The strut bar will be coming to be shortly after Leng have them stocked again.

Oh and btw... This trick is great, I want to share it with you guys on how to bypass the custom.
Well mainly have it marked as gift, if you're lucky then you can get away with no duty, but if they do open it....
I told Leng to make me a fake invoice with all those items add up to $100 instead of the actual price over $300.
They did open my package and charged me based on the fake invoice (also they think it is Singapore money) and charged me on conversion of $68 Cdn, my duty/tax is $17.80.
Imagine if they charged me based on $300+ Cdn... OUCH. 

Jimmy


----------



## wasabi4ever (Aug 27, 2005)

*Little problem with the LED door sills*

Hello again everyone.

I have a question, and this is for the people who already ordered the LED door sills from Leng.

When I tested the lights on the door sills before installing it, the way it work is very strange, i thought it should be opposite.
When i plugged it in (following instruction) the overhead domelight compartment, when I opened the door, the domelight lights up but the door sills turned off. But when i closed it, after 30 secs delay timer, the domelights turned off then the door sills lighted up.
Shouldn't it work the opposite way ? I mean how can you see the lights on the sills if the doors are closed ?

Also I have a small problem with the wire on one of the door sills, the wire broke off and it wasn't my fault, it was already defective... I tried to fix it but it is so tiny, its impossible for me to solder it together.
I emailed Leng for the replacement, I'm not sure how we can do that... shipping back and forth will cost more, not to mention if i get tax on duty again. Still waitting for his response.

Jimmy


----------



## ValBoo (May 19, 2003)

Hi Jimmy,

I know exactly what you mean about the illuminated door sills  :

Stephen and I already reported that there was a problem with the wiring harness which has in turn been reported to MaxDax (I guess that they had not had a chance to fix the harness when you ordered yours).

There is a way to re-arrange the harness wires from the map light but it is complicated to explain. I am not home right now but if you leave me your e-Mail address in a "private message" I will send you the explanation and wiring diagram. I assume here that you are quite able with soldering.

waiting for your pm...
I will post the explanation & wiring later tonight.

Later

*PS: oh yes, also could you put more details in your personal description (car & location... thanks)*


----------



## Canada's Far East (Jun 15, 2005)

*Cloud-Rider Accessory*

My order from Cloud-Rider arrived today and I was able to finalize the transformation of the front of the X-T. Here's a picture of the end result.

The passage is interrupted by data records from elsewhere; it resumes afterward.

theorem putSlot_gear (slot off : Nat) (bytes : List Byte) (s : State) : (s.putSlot slot off bytes).gear = s.gear := rfl

theorem takeSlot_gear (slot : Nat) (s : State) : (takeSlot slot s).gear = s.gear := by simp [State.gear_def]

theorem takeHead_gear (slot : Nat) (s : State) : (takeHead slot s).gear = s.gear := by simp [State.gear_def, takeHead]

theorem endVendAtIntake_gear (slot : Nat) (o : CardOutcome) (s : State) : (endVendAtIntake slot o s).gear = s.gear :=
  (complete_gear _ _ _).trans rfl

theorem forEach_gear {f : Nat → State → State} (hf : ∀ slot s, (f slot s).gear = s.gear) :
    ∀ (slots : List Nat) (s : State), (forEach f slots s).gear = s.gear
  | [], _ => rfl
  | slot :: rest, s => by rw [forEach, forEach_gear hf rest, hf]

theorem abortFollower_gear (slot : Nat) (s : State) : (abortFollower slot s).gear = s.gear := by
  unfold abortFollower
  dsimp only
  split
  · exact (endVendAtIntake_gear _ _ _).trans (takeSlot_gear _ _)
  · exact (complete_gear _ _ _).trans (takeSlot_gear _ _)

theorem takeVend_gear (slot : Nat) (s : State) : (takeVend slot s).gear = s.gear := by
  unfold takeVend takeBasket
  repeat' split
  · rfl
  · exact endVendAtIntake_gear _ _ _
  · exact forEach_gear takeSlot_gear _ s
  · exact (endVendAtIntake_gear _ _ _).trans
      (forEach_gear (fun _ _ => (endVendAtIntake_gear _ _ _).trans (takeSlot_gear _ _)) _ _)
  · exact (endVendAtIntake_gear _ _ _).trans (forEach_gear abortFollower_gear _ _)

theorem takeTest_gear (slot : Nat) (s : State) : (takeTest slot s).gear = s.gear := by
  unfold takeTest
  split
  · rfl
  · exact complete_gear _ _ _

theorem cancelQueued_gear (slots : List Nat) (s : State) : (cancelQueued slots s).gear = s.gear :=
  forEach_gear (fun _ _ => endVendAtIntake_gear _ _ _) slots { s with vendQueue := _ }

theorem takePayout_gear (slot : Nat) (s : State) : (takePayout slot s).gear = s.gear := by
  unfold takePayout
  split
  · rfl
  · exact complete_gear _ _ _

theorem applyTubeFill_gear (slot : Nat) (s : State) : (applyTubeFill slot s).gear = s.gear := by
  unfold applyTubeFill fillTube
  dsimp only
  repeat' split
  all_goals simp [State.gear_def]

theorem applySetSpiral_gear (slot : Nat) (s : State) : (applySetSpiral slot s).gear = s.gear := by
  have hresult (r : Spiral) (u : State) : (putSpiralResult slot r u).gear = u.gear := rfl
  unfold applySetSpiral setSpiral
  dsimp only
  repeat' split
  · rfl
  · exact complete_gear _ _ _
  · exact complete_gear _ _ _
  · exact complete_gear _ _ _
  · exact (completeOk_gear _ _).trans ((hresult _ _).trans (writeSpiral_gear _ _ _ _))

theorem applySetCoin_gear (slot : Nat) (s : State) : (applySetCoin slot s).gear = s.gear := by
  unfold applySetCoin setChannel setTube
  dsimp only
  repeat' split
  all_goals simp [State.gear_def]

theorem applyMoney_gear (slot : Nat) (m : MoneySettings) (s : State) : (applyMoney slot m s).gear = s.gear := by
  unfold applyMoney
  split
  · exact complete_gear _ _ _
  · exact (completeOk_gear _ _).trans (recomputeChange_gear _)

theorem applyReleaseZone_gear (slot : Nat) (s : State) : (applyReleaseZone slot s).gear = s.gear := by
  unfold applyReleaseZone
  dsimp only
  repeat' split
  · exact complete_gear _ _ _
  · exact (completeOk_gear _ _).trans (putZone_gear _ _ _)
  · exact completeOk_gear _ _

theorem takeResumeDrive_gear (slot : Nat) (s : State) : (takeResumeDrive slot s).gear = s.gear := by
  unfold takeResumeDrive
  repeat' split
  · exact complete_gear _ _ _
  · rfl
  · exact completeOk_gear _ _

theorem takeSnapshot_gear (slot : Nat) (s : State) : (takeSnapshot slot s).gear = s.gear := by
  unfold takeSnapshot
  split
  · exact complete_gear _ _ _
  · exact requestSave_gear _

theorem takeStore_gear (slot : Nat) (s : State) : (takeStore slot s).gear = s.gear := by
  unfold takeStore
  split
  · exact complete_gear _ _ _
  · exact requestSave_gear _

Click on image to enlarge.

Good product, reasonable price, well packaged, simple installation and nice folks to deal with - what more could one ask for :thumbup:


----------



## wasabi4ever (Aug 27, 2005)

*grills*

I was gonna order that exact same one you got there Canada far east.
But i was kinda hesistate on whether to get that one or the one with small round holes. They look more unique.


Valboo >> pm sent


----------



## SCHESBH (May 25, 2004)

*Where have I seen that!!!*

All I can say is that they look great!!... and like mine! LOL Enjoy them... they are great bug catchers... they need cleaning over time... hehhehehe

Stephen




Canada's Far East said:


> My order from Cloud-Rider arrived today and I was able to finalize the transformation of the front of the X-T. Here's a picture of the end result.
> 
> 
> 
> ...


----------



## Canada's Far East (Jun 15, 2005)

*Copy Cat*



SCHESBH said:


> All I can say is that they look great!!... and like mine! LOL Enjoy them... they are great bug catchers... they need cleaning over time... hehhehehe
> 
> Stephen


They say that "imitation is the sincerest form of flattery"..........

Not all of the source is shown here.